The Chafarinas Islands, (Note: Islas Chafarinas /es/
tazṛut n ikebdanen or taẓrut n icebdanen
جزر الشفارين or الجزر الجعفرية) also spelled Zafarin, Djaferin or Zafarani, are a group of three Spanish small islets located in the Alboran Sea off the coast of Africa with an aggregate area of 0.525 km2, 45 km to the east of Nador and 3.3 km off the Moroccan town of Ras Kebdana. They are uninhabited except for a garrison of the Spanish Army, though there was also a civilian population roughly between the mid-19th and mid-20th centuries.

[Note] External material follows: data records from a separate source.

/-- The shuffles (R148): d of each active lane takes the a value of its source lane, or its own where the source is not in the gang; predicate gp of the
lane then tells whether the source was valid, inverted under ginv. A neighbour select that leaves the gang at the source lane gives a value that the
model leaves free (log entry 35). REDX and V2S (R149, R151, R152): REDX combines the a values of the active lanes into d, once where d is a scalar;
V2S copies the value of one active lane to a scalar, or zero. -/
def Obligations.LaneExchange : Prop :=
  (∀ (s : State) (x : Ctx) (d a b : Reg), ctxOf s = some x →
    ∀ r ∈ [(Instr.pickIdx d a b, 0x41, 0), (.pickUp d a b, 0x42, 1), (.pickDn d a b, 0x43, 2), (.pickXor d a b, 0x44, 3)],
      let src := fun l => pickSource x r.2.2 (srcB x b l).toNat l
      Issues x { laneForm x r.2.1 (Reg.vz d) a x.width d x.width with
                 b := b, bw := 1, bLane := true, ownPoison := true, writes := [(d, x.width), (predReg (modeGp x.mode), 1)],
                 from_ := some ((List.range 32).map fun l => (src l).getD l), noEdge := true,
                 early := if x.asel = 3 ∧ !x.blatch then regCodes b 1 else [] } →
      takenPoison x x.active (fun l => (src l).getD l) a x.width = none →
      Answers (exec r.1 s) x
        { (x.setWarp ((x.wp.dst x.active d x.width fun l => pickValue x a l ((src l).getD l)).predIn x.active (modeGp x.mode)
          fun l => (src l).isSome != modeGinv x.mode)) with free := x.s.free + 32 } (nextSlot x.gn.pc) ∧
      ∀ l, x.asel = 0 ∨ x.asel = 3 ∨ neighbourOut x (x.asel == 1) ((src l).getD l) = false →
        pickValue x a l ((src l).getD l) = opA x a ((src l).getD l)) ∧
  (∀ (s : State) (x : Ctx) (d a b : Reg), ctxOf s = some x →
    (∀ op : BitVec 8,
      let r := combineAll op.toNat x.t x.fm x.bits (laneValues x a x.active fun _ => true)
      Issues x (scanForm x 0x47 d a op (Reg.vz d || Reg.isS d)) →
      Answers (exec (.redx d a op) s) x (x.setWarp (if Reg.isS d then x.wp.dstS d x.width r else x.wp.dst x.active d x.width fun _ => r)) (nextSlot x.gn.pc)) ∧
    (let c := (x.rd 0 b).toNat
     let src := if c ≤ 31 then c else firstLane x.active
     let live := decide (src < 32) && x.active.getLsbD src
     let f := { laneForm x 0x49 (Reg.sz d && Reg.unif b) a x.width d x.width with aOk := Reg.isV a, more := [(b, 1)], ownPoison := true, res := false }
     Issues x f → holdPoison x f = none → (live = true → takenPoison x (bitMask src) (fun l => l) a x.width true = none) →
     Answers (exec (.v2s d a b) s) x (x.setWarp (x.wp.dstS d x.width (if live then opA x a src else 0))) (nextSlot x.gn.pc)))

The Chafarinas Islands are one of the Spanish territories in North Africa off the Moroccan coast known as plazas de soberanía. The islands are administered by Spain but also claimed by Morocco as part of its territory alongside other Spanish territories in North Africa.

==History==
These offshore islands were probably the Tres Insulae of the Romans and the Zafrān of the Arabs.
They were uninhabited and unclaimed in 1848, when the French government decided to occupy them, in order to monitor the tribes living in the border area between Morocco and French-ruled Algeria. A small expedition under the command of then Colonel MacMahon left Oran by sea and by land in January 1848 to take possession of the islands. Forewarned by its consul in Oran, Spain, which also coveted the Chafarinas, quickly dispatched a warship to the islands from Málaga. When the French arrived, the Spaniards had already taken possession of the islands in the name of Queen Isabella II.

==Geography==
The Chafarinas Islands are made up of three islands (from west to east, with areas in hectares):

- Isla del Congreso (25.6 ha)
- Isla de Isabel II (15.3 ha) (with garrison)
- Isla del Rey (11.6 ha).

Under Spanish control since 1847, there is a 30-man military garrison on Isla Isabel II, the only stable population on the small archipelago, down from 426 people in 1900 and 736 people in 1910. Small numbers of scientists, anti-trafficking police, and other authorized personnel sometimes increase the population to around 50.

==Natural history==
The islands had relevance in Spanish environmentalist circles during the 1980s and 1990s, as the last individual of Mediterranean monk seal in Spanish territory lived there until it disappeared in the 1990s. Nine out of eleven of its marine invertebrates are considered endangered species and it is the home of the second largest colony of endangered Audouin's gull in the world. The islands have been recognised as an Important Bird Area (IBA) by BirdLife International because they support, as well as the Audouin's gull colony, a breeding colony of Scopoli's shearwaters, with some 800–1,000 breeding pairs estimated in 2001–2004.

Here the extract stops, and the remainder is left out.